Member of the Puerto Rico House of Representatives from the 19th District
- In office January 2, 2013 – January 1, 2017
- Preceded by: Charlie Hernández
- Succeeded by: Maricarmen Mas Rodríguez

Member of the Puerto Rico Senate for the Mayagüez District
- In office September 2016 – January 2, 2017

Personal details
- Party: Popular Democratic Party (PPD)
- Education: University of Puerto Rico
- Profession: Lawyer

= Efraín de Jesús =

Puerto Rican politician

Efraín de Jesús Rodríguez is a Puerto Rican politician affiliated with the Popular Democratic Party (PPD).

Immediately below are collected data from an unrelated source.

-- ==== Sys2Proof/Machine/Tick.lean ====
section
/-!
DEFINITION. What passes while no command waits: one tick of the counter clock (R284). The time bases advance, what was sent has
left, and what the device does at a tick happens (log entry 1).
-/

namespace Sys2Proof.Machine

/-- The time bases advance by one tick: the always-on timer in Sentinel and above, TB1 and TB0 at stage 1 and above; TB0 follows its
rate correction (R284, R289). -/
def timeTick (s : State) : State :=
  let s := s.modTime (fun t => { t with aon := t.aon + tickTu })
  if s.pwr.stage = 0 then s
  else
    let r := advance 1 s.tim.rate s.time.tb0 s.time.tb0frac
    s.modTime (fun t => { t with tb1 := t.tb1 + tickTu, tb0 := r.1, tb0frac := r.2 })

/-- The frames sent since the last tick have left the device. -/
def wiresTick (s : State) : State := (s.modFhp (fun f => { f with sent := [] })).modCas (fun c => { c with out := [] })

/-- One tick of the counter clock; in Off nothing runs (R40). -/
def tick (s : State) : State :=
  if s.pwr.off then s
  else
    let s := timeTick s
    if s.pwr.stage = 0 then s
    else flushTick (mixTick (flushChanged (calBookTick (rotTick (lineTick (wiresTick s))))))

end Sys2Proof.Machine
end

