-- ==== Sys2Proof/Machine/Step.lean ====
section
/-!
DEFINITION. One step of the block: the command at the front of the queue, or a tick when none waits; and the state with a decoded
command in front.
-/

namespace Sys2Proof.Machine

/-- The command at the front of the queue runs with the rest of the queue behind it; on an empty queue a tick passes. -/
def step (s : State) : Host.Outcome State Fault Refusal :=
  match s.pending with
  | [] => .next (tick s)
  | c :: rest => exec c { s with pending := rest }

/-- The state with the command that a word spells at the front of its queue; no row of the table gives bits, so none is. -/
def State.withFetchWord (s : State) (nbits w : Nat) : State :=
  match decodeTableWord nbits w with
  | some c => { s with pending := c :: s.pending }
  | none => s

end Sys2Proof.Machine
end

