/-- RAD_RFFE_CMD without GO is nothing. An immediate command of an undefined type, or on a bus that is not enabled, is refused with code 2
or 4 and leaves the buses; otherwise it is accepted, and an idle bus with nothing waiting takes it. A timed command is refused with the
first of the codes 1 (queue of 16 full), 3 (TB0 not locked), 2, 4 and 5 (too late), which leaves the buses, or joins the queue. A timed
frame that is due goes on the idle bus; behind a frame that runs it is marked late, once, counted and reported; with an empty queue the
row is nothing. The end of a frame is nothing with none running; a read without a parity error puts its bytes in RDATA, and one with a
parity error is counted and reported. -/
def Obligations.RffeBuses : Prop :=
  ∀ (s : State) (f : Fin 8),
    (∀ w : Word, completes (.rffeImmediateCmd f w) s (fun t =>
      (s.served (Reg.RAD_RFFE_CMD f) = false ∨ bitOf w 31 = false → t = s) ∧
      (s.served (Reg.RAD_RFFE_CMD f) = true → bitOf w 31 = true →
        (rffeBadType w = true → t = rffeOutcome f 2 s) ∧
        (rffeBadType w = false → s.bit (Reg.RAD_RFFE_CFG f) 31 = false → t = rffeOutcome f 4 s) ∧
        (rffeBadType w = false → s.bit (Reg.RAD_RFFE_CFG f) 31 = true → t.fld (Reg.RAD_RFFE_STATUS f) 30 29 = 1 ∧
          ((rffe s f).run = none → (rffe s f).queue = [] → (rffe s f).imm = [] →
            (rffe t f).run = some { cmd := w, wdata := s.reg (Reg.RAD_RFFE_WDATA f), air := none } ∧ (rffe t f).imm = [] ∧
            (rffe t f).queue = []) ∧
          ((rffe s f).run.isSome → (rffe t f).run = (rffe s f).run ∧
            (rffe t f).imm = (rffe s f).imm ++ [{ cmd := w, wdata := s.reg (Reg.RAD_RFFE_WDATA f), air := none }]))))) ∧
    (∀ w : Word, completes (.rffeTimedCmd f w) s (fun t =>
      (s.served (Reg.RAD_RFFE_CMD f) = false ∨ bitOf w 31 = false → t = s) ∧
      (s.served (Reg.RAD_RFFE_CMD f) = true → bitOf w 31 = true →
        let air := timeNear s.time.tb0 (s.reg (Reg.RAD_RFFE_TIME_S f)).toNat (s.reg (Reg.RAD_RFFE_TIME_NS f)).toNat
        let code := if (rffe s f).queue.length ≥ 16 then 1 else if s.locked = false then 3 else if rffeBadType w = true then 2
          else if s.bit (Reg.RAD_RFFE_CFG f) 31 = false then 4
          else if air < s.time.tb0 + rffeTu (s.reg (Reg.RAD_RFFE_CFG f)) w + usTu then 5 else 0
        (code ≠ 0 → t = rffeOutcome f code s) ∧
        (code = 0 → t.fld (Reg.RAD_RFFE_STATUS f) 30 29 = 1 ∧ (rffe t f).run = (rffe s f).run ∧
          (rffe t f).queue.length = (rffe s f).queue.length + 1 ∧
          { cmd := w, wdata := s.reg (Reg.RAD_RFFE_WDATA f), air := some air } ∈ (rffe t f).queue)))) ∧
    completes (.rffeTimedFrameSend f) s (fun t =>
      ((rffe s f).queue = [] → t = s) ∧
      (∀ c rest, (rffe s f).queue = c :: rest →
        ((rffe s f).run = none → (rffe t f).run = some c ∧ (rffe t f).queue = rest ∧ (rffe t f).late = false) ∧
        ((rffe s f).run.isSome → (rffe s f).late = true → t = s) ∧
        ((rffe s f).run.isSome → (rffe s f).late = false → (rffe t f).late = true ∧ (rffe t f).queue = c :: rest ∧
          t.bit Reg.RAD_INT_STATUS 10 = true ∧
          t.fld (Reg.RAD_RFFE_COUNT f) 31 16 = satAdd 0xFFFF (s.fld (Reg.RAD_RFFE_COUNT f) 31 16) 1))) ∧
    (∀ (data : Word) (parity : Bool), completes (.rffeFrameDone f data parity) s (fun t =>
      ((rffe s f).run = none → t = s) ∧
      (∀ c, (rffe s f).run = some c → (rffe s f).queue = [] → (rffe s f).imm = [] → (rffe t f).run = none ∧
        (rffeIsRead c.cmd = true → parity = false →
          t.reg (Reg.RAD_RFFE_RDATA f) = BitVec.ofNat 32 (data.toNat % 2 ^ (8 * rffeCount c.cmd)) ∧ t.fld (Reg.RAD_RFFE_STATUS f) 0 0 = 1) ∧
        (rffeIsRead c.cmd = true → parity = true → t.bit Reg.RAD_INT_STATUS 11 = true))))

He was elected to the Puerto Rico House of Representatives in 2012 to represent District 19. In September 2016 he became a Senator to fill a vacancy after the resignation of María Teresa González in the Mayagüez District. De Jesús worked as a commissioner for the Mayagüez Municipal Police and as Director of contracts of the same municipality. At the island level, he chaired the Association of Municipal Commissioners. Before being elected, he served as Director of legal affairs for the Municipality of Mayagüez, a position he held for the last seven years. He has a Juris Doctor degree he has a master's and doctoral studies in literature and Hispanic studies. He served as Superior Judge from 2017 till 2021.